Todavia, a narrativa implica também uma discussão sobre o espaço. Aumont encontra suporte para suas considerações nos trabalhos de Arnheim; de acordo com este autor, sempre que a percepção de um acontecimento requerer um tipo de apreensão totalizadora, de conjunto, este acontecimento tem dimensão espacial. A exploração de uma caverna é um bom exemplo disso, embora ela ocorra ao longo do tempo, o acontecimento resultante da ação é do tipo espacial. Inversamente, o espaço se apresenta como pano de fundo para a ocorrência dos acontecimentos, podemos mesmo dizer que o espaço existe, naturalmente, para abrigá-los.
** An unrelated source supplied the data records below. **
-- ==== Sys2Proof/Certificates/Slice0/Obligations.lean ====
section
/-! DEFINITION. The statements about the part, for the provers: each is a proposition with a name that says what it states. -/
open Sys2Proof
open Sys2Proof.Machine

/-! ## Lanes: integers (R133 to R137) -/

/-- R133, R134: every two-source and one-source integer instruction completes; each active lane gets the table's value, 4 cc later, latch b0 takes it,
no flag is raised, and nothing else of the machine changes. R131, R133, R134: IMAD, SEL, BFI and FSHR complete with the table's value of their sources
and the destination as read at issue.
The model's choices in it: log 93 (the entry that one which writes only the latch takes). -/
def Obligations.IntegerResults : Prop :=
  ((∀ x ∈ Spec.intTwo, ∀ d a b, LaneResultOf (x.1 d a b) (((needB0.src a).src b).dst d) (dstReg d) 1 0 4
     fun c l => ⟨[x.2 (lsrc c.g l a) (lsrc c.g l b)], 0⟩) ∧
   (∀ x ∈ Spec.intOne, ∀ d a, LaneResultOf (x.1 d a) ((needB0.src a).dst d) (dstReg d) 1 0 4 fun c l => ⟨[x.2 (lsrc c.g l a)], 0⟩)) ∧
  (∀ x ∈ Spec.intThree, ∀ d a b, LaneResultOf (x.1 d a b) ((((needB0.src a).src b).vblk d.val 1 1).dstN d.val 1 1) (some d.val) 1 0 4
     fun c l => ⟨[x.2 (lsrc c.g l a) (lsrc c.g l b) (c.g.r.getV l d.val)], 0⟩)

/-- R135: ICMP (op 0x05, the condition in fn) writes all ones where its condition holds for (a, b), and 0 elsewhere.
The model's choices in it: log 93 (the entry that one which writes only the latch takes). -/
def Obligations.IntegerCompare : Prop :=
  (∀ cc d a b, LaneResultOf (.icmp cc d a b) (((needB0.src a).src b).dst d) (dstReg d) 1 0 4
    fun c l => ⟨[Spec.truth (Spec.cond cc (lsrc c.g l a) (lsrc c.g l b))], 0⟩) ∧
  (∀ cc d a b, ∃ w, encodeNat (.icmp cc d a b) = some w ∧ w / 2 ^ 25 = 0x05 ∧ w / 2 ^ 22 % 8 = icondCode cc)

/-- R136: the 64-bit instructions complete with the table's values; pairs have bits 31:0 in the even register, and latch b0 receives bits 31:0 of a
pair result.
The model's choices in it: log 93 (the entry that one which writes only the latch takes). -/
def Obligations.PairArithmetic : Prop :=
  (∀ x ∈ Spec.pairOne, ∀ d a b, LaneResultOf (x.1 d a b) (((needB0.pair a).src b).dstN d.val 2 2) (some d.val) 2 0 4
    fun c l => pairOut (x.2 (lpair c.g l a) (lsrc c.g l b))) ∧
  (∀ x ∈ Spec.pairAcc, ∀ d a b, LaneResultOf (x.1 d a b) ((((needB0.src a).src b).vblk d.val 2 2).dstN d.val 2 2) (some d.val) 2 0 4
    fun c l => pairOut (x.2 (lsrc c.g l a) (lsrc c.g l b) (getPair c.g l d.val))) ∧
  (∀ x ∈ Spec.pairCmp, ∀ d a b, LaneResultOf (x.1 d a b) (((needB0.pair a).src b).dst d) (dstReg d) 1 0 4
    fun c l => ⟨[Spec.truth (x.2 (lpair c.g l a) (lsrc c.g l b))], 0⟩)

/-- R137: the immediate forms complete with the table's values; with W = 1 a D other than 116 is illegal.
The model's choices in it: log 93 (the entry that one which writes only the latch takes). -/
def Obligations.ImmediateForms : Prop :=
  (∀ x ∈ Spec.intImm, ∀ d a i, LaneResultOf (x.1 d a i) ((needB0.src a).dst d) (dstReg d) 1 0 4 fun c l => ⟨[x.2 (lsrc c.g l a) i], 0⟩) ∧
  (∀ x ∈ Spec.intShift, ∀ d a n, LaneResultOf (x.1 d a n) ((needB0.src a).dst d) (dstReg d) 1 0 4 fun c l => ⟨[x.2 (lsrc c.g l a) n], 0⟩) ∧
  (∀ d i, LaneResultOf (.movi d i) (needB0.dst d) (dstReg d) 1 0 4 fun _ _ => ⟨[.ofInt 32 i.toInt], 0⟩) ∧
  (∀ (w : Nat) lit, w < 2 ^ 31 → 7 ≤ w / 2 ^ 25 → w / 2 ^ 25 ≤ 12 → w / 2 ^ 24 % 2 = 1 → w / 2 ^ 17 % 128 ≠ 116 → decodeWord (.ofNat 32 w) lit = none)

/-! ## Lanes: floats (R138 to R146) -/

/-- R138, R139, R141 to R146, R69: every FP32 and packed 16-bit instruction completes in each active lane with the value and the flags of its exact function, b1 after 4
cc, b3 after 12, FSQRT and FDIV after 20; the flags of all lanes together wait in the scoreboard entry.
The model's choices in it: log 93 (the entry that one which writes only the latch takes). -/
def Obligations.FloatResults : Prop :=
  ∀ rm cc bf,
    (∀ x ∈ Spec.floatTwo rm cc, ∀ d a b, LaneResultOf (x.1 d a b) ((((needFp x.2.1).src a).src b).dst d) (dstReg d) 1 x.2.1 x.2.2.1
      fun c l => Spec.out1 (x.2.2.2 (lsrc c.g l a) (lsrc c.g l b))) ∧
    (∀ x ∈ Spec.floatOne rm, ∀ d a, LaneResultOf (x.1 d a) (((needFp x.2.1).src a).dst d) (dstReg d) 1 x.2.1 x.2.2.1
      fun c l => Spec.out1 (x.2.2.2 (lsrc c.g l a))) ∧
    (∀ x ∈ Spec.packedTwo bf, ∀ d a b, LaneResultOf (x.1 d a b) ((((needFp 1).src a).src b).dst d) (dstReg d) 1 1 4
      fun c l => Spec.out1 (x.2 (lsrc c.g l a) (lsrc c.g l b))) ∧
    (∀ x ∈ Spec.floatThree rm bf, ∀ d a b, LaneResultOf (x.1 d a b) (((((needFp 1).src a).src b).vblk d.val 1 1).dstN d.val 1 1) (some d.val) 1 1 4
      fun c l => Spec.out1 (x.2 (lsrc c.g l a) (lsrc c.g l b) (c.g.r.getV l d.val)))
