-- ==== Sys2Proof/Laws/State.lean ====
section
/-! SUPPORT. One law per field per update of the state: an update changes its own field only. -/
namespace Sys2Proof.Machine
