/-- R49, R53, R55, R58: words that decode to nothing: the two illegal words, a latch destination that is not 116, a reserved operand code, a
store size between codes, a reserved bit, an unused op. -/
theorem test_words_illegal : ∀ w ∈ ([0x00000000, 0xFFFFFFFF, 0x02214491, 0x0201007E, 0x4B800180 + 2 ^ 22, 0xAE000001, 0x0F000000, 0x44000000,
    0x2D8004F4, 0xA4000004, 0x85000002, 0xDE380001, 0xB8C0E380, 0xFC000000] : List Nat), decodeTableWord 32 w = none := by decide +kernel

/-! ## Hypotheses that can be met: a state with one group that may issue -/

/-- Group 0 of a LIVE device stands on core 0 and is about to issue (DESIGN CHOICE, log 10). -/
def base : State := { placeBytes State.reset [] with cur := some 0 }

/-- A gate that lets the instruction through with no lane poisoned. -/
def goes : Gate → Bool
  | .go _ p => decide (p = 0)
  | _ => false

/-- The issue context of a gate that lets through. -/
def ctxOf : Gate → Ctx
  | .go c _ => c
  | _ => ⟨0, placedGroup, 0, 4, 0, false⟩

/-- Nothing held, nothing poisoned: the gate of most instructions. -/
abbrev gate0 (i : Instr) (n : Need) (s : State) : Gate := gate i n (fun _ => false) (fun _ _ => 0) s

theorem test_hyp_IntegerResults :
    (∀ x ∈ Spec.intTwo, goes (gate0 (x.1 (.v 111) (.v 0) (.lit 33)) (((needB0.src (.v 0)).src (.lit 33)).dst (.v 111)) base) = true) ∧
    (∀ x ∈ Spec.intOne, goes (gate0 (x.1 .latch .lane) ((needB0.src .lane).dst .latch) base) = true) ∧
    (∀ x ∈ Spec.intThree, goes (gate0 (x.1 5 (.v 5) (.g 5)) ((((needB0.src (.v 5)).src (.g 5)).vblk 5 1 1).dstN 5 1 1) base) = true) := by
  decide +kernel

theorem test_hyp_IntegerCompare :
    goes (gate0 (.icmp .ltS (.v 1) .zero .widHi) (((needB0.src .zero).src .widHi).dst (.v 1)) base) = true := by decide +kernel

theorem test_hyp_PairArithmetic :
    (∀ x ∈ Spec.pairOne, goes (gate0 (x.1 110 (.v 0) (.lit 64)) (((needB0.pair (.v 0)).src (.lit 64)).dstN 110 2 2) base) = true) ∧
    (∀ x ∈ Spec.pairAcc, goes (gate0 (x.1 2 (.v 2) (.v 3)) ((((needB0.src (.v 2)).src (.v 3)).vblk 2 2 2).dstN 2 2 2) base) = true) ∧
    (∀ x ∈ Spec.pairCmp, goes (gate0 (x.1 .latch .zero .lane) (((needB0.pair .zero).src .lane).dst .latch) base) = true) := by decide +kernel

theorem test_hyp_ImmediateForms :
    (∀ x ∈ Spec.intImm, goes (gate0 (x.1 (.v 1) .lane 0x3FF) ((needB0.src .lane).dst (.v 1)) base) = true) ∧
    (∀ x ∈ Spec.intShift, goes (gate0 (x.1 (.v 1) .lane 31) ((needB0.src .lane).dst (.v 1)) base) = true) ∧
    goes (gate0 (.movi (.v 0) 0x200) (needB0.dst (.v 0)) base) = true ∧
    (let w := 0x0E000000 + 2 ^ 24 + 2 ^ 17 * 115; w < 2 ^ 31 ∧ 7 ≤ w / 2 ^ 25 ∧ w / 2 ^ 25 ≤ 12 ∧ w / 2 ^ 24 % 2 = 1 ∧ w / 2 ^ 17 % 128 ≠ 116) ∧
    (let w := 0x1801D000 + 2 ^ 24; w < 2 ^ 31 ∧ 7 ≤ w / 2 ^ 25 ∧ w / 2 ^ 25 ≤ 12 ∧ w / 2 ^ 24 % 2 = 1 ∧ w / 2 ^ 17 % 128 ≠ 116) := by decide +kernel

theorem test_hyp_FloatResults :
    (∀ x ∈ Spec.floatTwo .rup .un, goes (gate0 (x.1 (.v 0) (.v 1) (.lit 0x7FC00000)) ((((needFp x.2.1).src (.v 1)).src (.lit 0x7FC00000)).dst (.v 0)) base) = true) ∧
    (∀ x ∈ Spec.floatOne .rtz, goes (gate0 (x.1 .latch (.v 1)) (((needFp x.2.1).src (.v 1)).dst .latch) base) = true) ∧
    (∀ x ∈ Spec.packedTwo true, goes (gate0 (x.1 (.v 0) (.v 1) (.v 0)) ((((needFp 1).src (.v 1)).src (.v 0)).dst (.v 0)) base) = true) ∧
    (∀ x ∈ Spec.floatThree .rne false, goes (gate0 (x.1 0 (.v 1) (.v 0)) (((((needFp 1).src (.v 1)).src (.v 0)).vblk 0 1 1).dstN 0 1 1) base) = true) := by
  decide +kernel

theorem test_hyp_FloatNanInvalidAndSelection : Spec.isNan 0x7F800001 = true ∧ Spec.isNan 0xFFFFFFFF = true ∧ Spec.isNan 0x7F800000 = false ∧
    Spec.isNan 0x807FFFFF = false := by decide +kernel

theorem test_hyp_SpecialFunctionCases : Spec.isNan 0xFFFFFFFF = true ∧ 0x80000000 < (0x80000001 : Word).toNat ∧ (0xFF800000 : Word).toNat ≤ 0xFF800000 :=
  ⟨by decide +kernel, by decide, by decide⟩

theorem test_hyp_Conversions :
    goes (gate0 (.cvt .f32n32 .rsr .latch (.v 1)) ((needCvt.srcN 1 (.v 1)).dst .latch) base) = true ∧
    goes (gate0 (.cvt .f16x2f32 .rne (.v 2) (.v 1)) ((needCvt.srcN 1 (.v 1)).dstN 2 2 2) base) = true ∧
    goes (gate0 (.cvt .s64f32 .rne (.v 2) .zero) ((needCvt.srcN 2 .zero).dst (.v 2)) base) = true ∧
    goes (gate0 (.cvtq .e2m1 (.v 3) (.v 4) (.lit 0x80)) ((((needCvt.vblk 4 4 4).src (.lit 0x80)).vblk 3 1 1).dst (.v 3)) base) = true ∧
    goes (gate0 (.cvtq .s8 .latch .zero .zero) ((needCvt.src .zero).dst .latch) base) = true ∧
    goes (gate0 (.cvtdq .s8 108 (.v 1) (.v 2)) (((needCvt.src (.v 1)).src (.v 2)).dstN 108 4 4) base) = true := by decide +kernel

theorem test_hyp_LaneExchange :
    (∀ m : Fin 4, goes (gate0 (.shfl m (.v 1) (.v 2) (.lit 1)) (((needXch.src (.v 2)).src (.lit 1)).dst (.v 1)) base) = true) ∧
    (∀ x ∈ Spec.exchange, goes (gate0 (x.1 .latch .lane) ((needXch.src .lane).dst .latch) base) = true) ∧
    goes (gate0 (.ballot 110 .lane) ((needXch.src .lane).dstN 110 2 2) base) = true ∧
    goes (gate0 (.match_ 0 (.v 1)) ((needXch.src (.v 1)).dstN 0 2 2) base) = true ∧
    goes (gate0 (.hadm true (.v 1) (.v 1) (.v 2)) (((needCvt.src (.v 1)).pair (.v 2)).dst (.v 1)) base) = true := by decide +kernel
Como os acontecimentos constituem as narrativas, é possível inferirmos a relevância que o espaço adquire: “a narrativa inscreve-se tanto no espaço quanto no tempo, por conseguinte, toda imagem narrativa, e até toda imagem representativa, é marcada pelos códigos da narratividade...” (ibid., p.247).

Imagem, espaço, tempo e narrativa: estes elementos estão tão intricados, que é quase impossível fazer uma análise isolada de um deles, qualquer que seja o ponto de partida, qualquer que seja a perspectiva escolhida, certamente vislumbraremos os quatro objetos. Tendo consciência disso, Aumont reafirma, após considerar o espaço, que o problema do sentido da imagem é um problema de ordem narrativa, uma vez que o tempo e o espaço representados na imagem são o tempo e o espaço diegéticos19. A criação de uma imagem é orientada por

uma intenção abrangente, de caráter integrador, cuja natureza é narrativa. Na verdade o que se procura fazer é traduzir em imagem um “fragmento de diegese”.

A narrativa parece ter um apelo tão forte na produção dos significados que, em função dela a própria imagem passa para um segundo plano. É o que diz, de certa forma, Metz (1972, cf. p.61-63) quando analisa a narratividade dos filmes: num certo momento da história do cinema, eles se tornaram de tal forma narrativos (graças a uma espécie de “narratividade no corpo”), que as imagens chegaram a ser obscurecidas pela trama. Uma possível leitura transversal, no nível da exploração visual dos planos, cedeu lugar à leitura longitudinal que procura sempre por aquilo que está por vir. A seqüência das imagens, acabou por provocar a supressão dos planos. Parece que, perante duas imagens em seqüência, não temos outra opção, senão relacioná-las de algum modo, Metz afirma que nessa situação há uma corrente de indução inevitável entre elas – basta lembrarmos das experiências de Kulechov20. “Passar de uma imagem a duas imagens, é passar da imagem à linguagem” (ibid., p.63).

Marcel Martin (1990), por sua vez, acrescenta à questão do sentido da imagem a dimensão afetiva: o que a maior parte dos filmes nos proporciona é uma realidade reconstruída através da visão artística do diretor, que dispõe da câmera, da montagem, dos elementos sonoros, dentre outros, para intensificar a força da imagem. O espectador é envolvido pela atmosfera subjetiva assim criada, reagindo afetivamente: “A imagem encontra-se, pois afetada de um coeficiente sensorial e emotivo que nasce das próprias condições com que ela transcreve a realidade. Sob esse aspecto, apela ao juízo de valor e não o de fato; na verdade, ela é algo mais que uma simples representação” (ibid., p.26).

Recorrendo inevitavelmente à nossa subjetividade, as imagens cinematográficas são passíveis de ambigüidades quanto à produção de sentido, existe nelas uma “polivalência significativa”, as interpretações certamente serão diferentes para diferentes sujeitos, no entanto, isso pode ser minimizado com a explicitação do contexto constitutivo do filme, saber quem é o seu diretor, qual o tipo de discurso veiculado por ele, ajuda na interpretação, além disso o filme, como um todo, possui um núcleo significativo mínimo, ao menos no que diz respeito à suas referências de primeiro nível.